Have you ever visited? If not, that might be a good plan before even thinking about relocating.


----------



## sparks (Jun 17, 2007)

Both Chapala an Jocotepec are cheaper than Ajijic. However if you want to be a "advanced party animal" in English you'd better pay up for Ajijic so you can walk home when necessary. Driving at night, especially after partying, is not advised


----------



## Adv3ntur3 (Aug 5, 2013)

*Thanks*

This is great info.

Yes, we hope to visit quite soon as our timetable is tight. Sadly we already paid for a vacation this month. Do you guys have a preference of cities or areas to live? We like seclusion, but we are a bit tired here in Thornburg with having to drive half an hour to get anywhere. So I guess we are looking for a balance. 

Are there expats in all the cities around the lake?

Do the farmers markets have fresh stuff year round?

Are there groups of expats that get together to socialize?

As for parties, we like to entertain. But if you can't drive home, you don't go home. We're big believers in taking the keys.

Of the two replies we got; are you home owners?

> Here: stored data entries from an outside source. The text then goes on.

/-- A tick takes a fade one tick further until the fade has run its ticks (R232). -/
theorem tick_inFade_min {cfg : Config} {v0 : Colour} {k : Nat} {l : Led}
    (h : l.InFade cfg v0 (min k cfg.fadeTicks)) : l.tick.InFade cfg v0 (min (k + 1) cfg.fadeTicks) := by
  rcases Nat.lt_or_ge k cfg.fadeTicks with hk | hk
  · rw [Nat.min_eq_left hk.le] at h
    rw [Nat.min_eq_left hk]
    exact tick_inFade h ((inFade_cnt_ne_zero_iff h).mpr hk)
  · rw [Nat.min_eq_right hk] at h
    rwa [Nat.min_eq_right (Nat.le_succ_of_le hk), tick_eq_self_of_inFade_end h]

/-- A tick of an LED that meets its invariant moves each channel toward the target and not past it (R234). -/
theorem tick_cur_between {cfg : Config} {l : Led} (h : l.Inv cfg) (c : Fin 3) :
    ((l.cur.get c).toNat ≤ (l.tgt.get c).toNat →
      (l.cur.get c).toNat ≤ (l.tick.cur.get c).toNat ∧ (l.tick.cur.get c).toNat ≤ (l.tgt.get c).toNat) ∧
    ((l.tgt.get c).toNat ≤ (l.cur.get c).toNat →
      (l.tgt.get c).toNat ≤ (l.tick.cur.get c).toNat ∧ (l.tick.cur.get c).toNat ≤ (l.cur.get c).toNat) := by
  rcases h with ⟨hc, hcur⟩ | ⟨hc, v0, k, hf⟩
  · rw [tick_of_cnt_eq_zero hc, hcur]
    simp
  · rw [inFade_cur_get hf, inFade_cur_get (tick_inFade hf hc), tick_tgt]
    exact fadedChannel_succ_between ((inFade_cnt_ne_zero_iff hf).mp hc) _ _

/-! ### `SetTarget` and `k` ticks (R232) -/

/-- An LED that `SetTarget` reached is, `k` ticks later, that far into its fade or at its end. -/
theorem execAll_setTarget_ticks {s : State} {index : Byte} {i : Nat} {l : Led} (hlen : s.leds.length = s.n)
    (hl : s.led i = some l) (hreach : index = 0 ∨ index.toNat = i) (colour : Colour) (k : Nat) :
    ∃ t m, execAll (.setTarget index colour :: List.replicate k .tick) s = .next t ∧ t.led i = some m ∧
      m.tgt = colour ∧ m.InFade s.cfg l.cur (min k s.cfg.fadeTicks) := by
  induction k with
  | zero =>
    refine ⟨s.setTarget index colour, l.retarget s.cfg colour, rfl, ?_, rfl, ?_⟩
    · rw [setTarget_led hlen hl, if_pos hreach]
    · rw [Nat.zero_min]
      exact retarget_inFade s.cfg colour l
  | succ k ih =>
    obtain ⟨t, m, ht, hm, htgt, hfade⟩ := ih
    refine ⟨t.tickLeds, m.tick, ?_, tickLeds_led hm, by rw [tick_tgt, htgt], tick_inFade_min hfade⟩
    rw [List.replicate_succ', ← List.cons_append, execAll_append, ht]
    rfl

/-! ### The statements -/

/-- Settles O31: the trigger copies the live colours and resets the cursor when idle, and does nothing when busy. -/
theorem timerTickTriggersThenTicks : Obligations.TimerTickTriggersThenTicks := by
  constructor
  · intro s hidle
    have htrigger : s.trigger = (s.setLeds (s.leds.map Led.capture)).setTx true 0 0 s.txSr := by
      simpa [hidle] using trigger_cases s
    exact ⟨s.trigger.tickLeds, rfl, by rw [htrigger]; rfl⟩
  · intro s hbusy
    have htrigger : s.trigger = s := by simpa [hbusy] using trigger_cases s
    exact ⟨s.trigger.tickLeds, rfl, by rw [htrigger]; rfl⟩

/-- Settles O26, from what retargeting makes of one LED. -/
theorem setTargetRetargets : Obligations.SetTargetRetargets := by
  intro s index colour hlen
  refine ⟨s.setTarget index colour, rfl, rfl, (retargetLeds_retargeted _ _ _ _).length, fun i l hl => ?_⟩
  refine ⟨_, setTarget_led hlen hl, fun hreach => ?_, fun h0 hi => if_neg (not_or.mpr ⟨h0, hi⟩)⟩
  rw [if_pos hreach]
  exact ⟨rfl, retarget_cnt_toNat _ _ _, rfl, rfl, fun c =>
    ⟨retarget_frac_get _ _ _ c, retarget_step_get_toNat _ _ _ c⟩⟩

/-- Settles O27: the loop reads every target from the state before the shift. -/
theorem shiftCascadesTargets : Obligations.ShiftCascadesTargets := by
  intro s hlen
  have hled (k : Nat) := shiftLoop_getElem? s.cfg s.n s.leds (Nat.le_refl _) hlen k
  refine ⟨s.shiftTargets, rfl, rfl, (shiftLoop_retargeted _ _ _).length, hled 0, fun i p h2 hi hp => ?_⟩
  refine ⟨s.setTarget (BitVec.ofNat 8 i) p.tgt, rfl, ?_⟩
  obtain ⟨j, rfl⟩ := Nat.exists_eq_add_of_le' h2
  have hin : j + 1 < s.leds.length := by omega
  have hindex : (BitVec.ofNat 8 (j + 2)).toNat = j + 2 := by
    have hn : s.n ≤ 254 := (n_bounds s.cfg).2
    rw [BitVec.toNat_ofNat]
    omega
  have hp' : s.leds[j]? = some p := hp
  have hown : s.led (j + 2) = some s.leds[j + 1] := List.getElem?_eq_getElem hin
  rw [setTarget_led hlen hown, if_pos (.inr hindex)]
  calc s.shiftTargets.led (j + 2)
      = s.leds[j]?.bind fun q => s.leds[j + 1]?.map (Led.retarget s.cfg q.tgt) :=
        (hled (j + 1)).trans (if_pos (by omega))
    _ = some (s.leds[j + 1].retarget s.cfg p.tgt) := by
        rw [hp', List.getElem?_eq_getElem hin]
        rfl

/-- Settles O28, from what a tick makes of one LED and of one lane. -/
theorem tickSteps : Obligations.TickSteps := by
  intro s
  refine ⟨s.tickLeds, rfl, rfl, (tickLeds_stripOnly s).ledCount, fun i l hl => ?_⟩
  refine ⟨l.tick, tickLeds_led hl, tick_of_cnt_eq_zero, fun hc => ⟨?_, tick_cnt_toNat hc, fun c => ?_⟩⟩
  · rw [tick_of_cnt_ne_zero hc]
  · rw [tick_of_cnt_ne_zero hc, get_map2, get_map3]
    exact ⟨laneFrac_toNat _ _, laneCur_toInt _ _ _⟩

/-- Settles O29: the LED is `min k F` ticks into its fade, and the closed form says where that is. -/
theorem fadeClosedForm : Obligations.FadeClosedForm := by
  intro s index colour k i l hlen hl hreach
  obtain ⟨t, m, ht, hm, rfl, hfade⟩ := execAll_setTarget_ticks hlen hl hreach colour k
  refine ⟨t, m, ht, hm, rfl, ?_, fun hk => ?_, fun c v0 v1 d dir hv0 hv1 hd hdir => ?_⟩
  · have hcount := hfade.count
    omega
  · rw [Nat.min_eq_right hk] at hfade
    exact inFade_end hfade
  · subst hv0 hv1 hd hdir
    rw [inFade_cur_get hfade, inFade_frac_get hfade, ← channelDist_eq_add]
    exact ⟨fadedChannel_toInt (Nat.min_le_right _ _) _ _, fadedFrac_toNat _ _ _ _⟩

/-- Settles O30, LED by LED from invariant 4 (R39). -/
theorem tickMovesTowardTheTarget : Obligations.TickMovesTowardTheTarget := by
  intro s hinv
  refine ⟨s.tickLeds, rfl, fun i l hl => ⟨l.tick, tickLeds_led hl, ?_⟩⟩
  obtain ⟨k, -, hk⟩ := led_eq_some.mp hl
  exact tick_cur_between (hinv.ledsInv l (List.mem_of_getElem? hk))

end Sys2Proof.Machine
end

section
/-! PROOF. The serial clock (44_strip_transmitter.md): what one `SCLK` does, what it depends on, and that it
commutes with a byte and with a tick inside a frame (R254 to R257, R261, R263, R264, R285). -/
namespace Sys2Proof.Machine

/-! ### One pulse (R254 to R257) -/

theorem pulseStep_of_idle {s : State} (hidle : s.txBusy = false) : pulseStep s = .next s := by
  rw [pulseStep, hidle]
  rfl

theorem pulseStep_of_bits_left {s : State} (hbusy : s.txBusy = true) (hbits : s.txBits ≠ 0) :
    pulseStep s = .next (s.shiftOut s.txPos s.txBits s.txSr) := by
  rw [pulseStep, if_pos hbusy, if_neg hbits]

theorem pulseStep_of_refill {s : State} {v : Byte} (hbusy : s.txBusy = true) (hbits : s.txBits = 0)
    (hv : s.snapByte s.txPos.toNat = some v) : pulseStep s = .next (s.shiftOut (s.txPos + 1) 8 v) := by
  rw [pulseStep, if_pos hbusy, if_pos hbits, hv]

theorem snapByte_of_led {s : State} {j : Nat} {l : Led} (h : s.led (1 + j / 3) = some l) :
    s.snapByte j = some (l.snap.get (Fin.ofNat 3 (j % 3))) := by
  simp only [State.snapByte, h]

/-- The symbol of the top bit, the bit said as a quotient (R106, R257). -/
theorem symbolOf_msb (v : Byte) : symbolOf v.msb = if v.toNat / 128 = 1 then .long else .short := by
  have hmsb : v.msb = decide (v.toNat / 128 = 1) := by
    rw [BitVec.msb_eq_decide]
    exact decide_eq_decide.mpr (by omega)
  simp [symbolOf, hmsb]

theorem shiftLeft_one_eq_ofNat (v : Byte) : v <<< 1 = BitVec.ofNat 8 (2 * v.toNat) := by
  apply BitVec.eq_of_toNat_eq
  rw [BitVec.toNat_shiftLeft, BitVec.toNat_ofNat, Nat.shiftLeft_eq, Nat.mul_comm]

/-- After a bit with `bits` to go, the frame is over when that bit was the last one of the last byte (R256). -/
theorem frameOver_sub_one (n : Nat) (pos : BitVec 10) (bits : BitVec 4) :
    frameOver n pos (bits - 1) = (decide (bits = 1) && decide (pos.toNat = 3 * n)) := by
  have hlast : bits - 1 = 0 ↔ bits = 1 := sub_eq_zero
  rw [frameOver, decide_eq_decide.mpr hlast]

/-- The first bit of a byte leaves seven, and does not end the frame (R254, R256). -/
theorem shiftOut_refilled (s : State) (pos : BitVec 10) (v : Byte) :
    s.shiftOut pos 8 v = (s.emitSymbol (symbolOf v.msb)).setTx true pos 7 (v <<< 1) := rfl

What is the tax structure like?

Thanks again for the answers. I hope you have the patience to carry me here for a while.

MJ


----------



## Adv3ntur3 (Aug 5, 2013)

Where is hte best source for info on visas and immigration?


----------



## citlali (Mar 4, 2013)

yes there are expats all over the area, Ajijic probably has the highest percentage of expats ,

Yes there are fresh veggies all year round some from local farmers and some from the central wholesale market in Guadalajara

Many clubs and get together. There is a bridge club 

There are taxis and there are drivers you can hire .



We are home owners and the taxes are very low.


----------



## Anonimo (Apr 8, 2012)

Adv3ntur3 said:


> Where is hte best source for info on visas and immigration?


Either the Mexican Consulate in near your home location, or the INM (Instituto Nacional de Migracíon) office nearest the place in Mexico in which you want to live.


----------



## Adv3ntur3 (Aug 5, 2013)

Does anyone have a housekeeper? Is she live-in? What are the housekeeping costs? Same question for gardeners/caretakers.


----------



## Adv3ntur3 (Aug 5, 2013)

How hard is it to get on the retiree program?

Lyn wants to know if anyone can recommend a good hairdresser. Is there Avon lady in Lake Chapala.


----------



## sparks (Jun 17, 2007)

Will the Avon lady be a deciding factor in your move? ....


----------



## Isla Verde (Oct 19, 2011)

Adv3ntur3 said:


> How hard is it to get on the retiree program?


What exactly are you referring to?


----------



## citlali (Mar 4, 2013)

Helps price depends on where you live , if you are far away from transportation , it may cost more and full time employees make less than a part time. I have been people pay from 35 pesos an hour to 55 pesos an hour.
If the help is full time you should also offer them IMSS (health/pension plan)which , around 6000 pesos a year.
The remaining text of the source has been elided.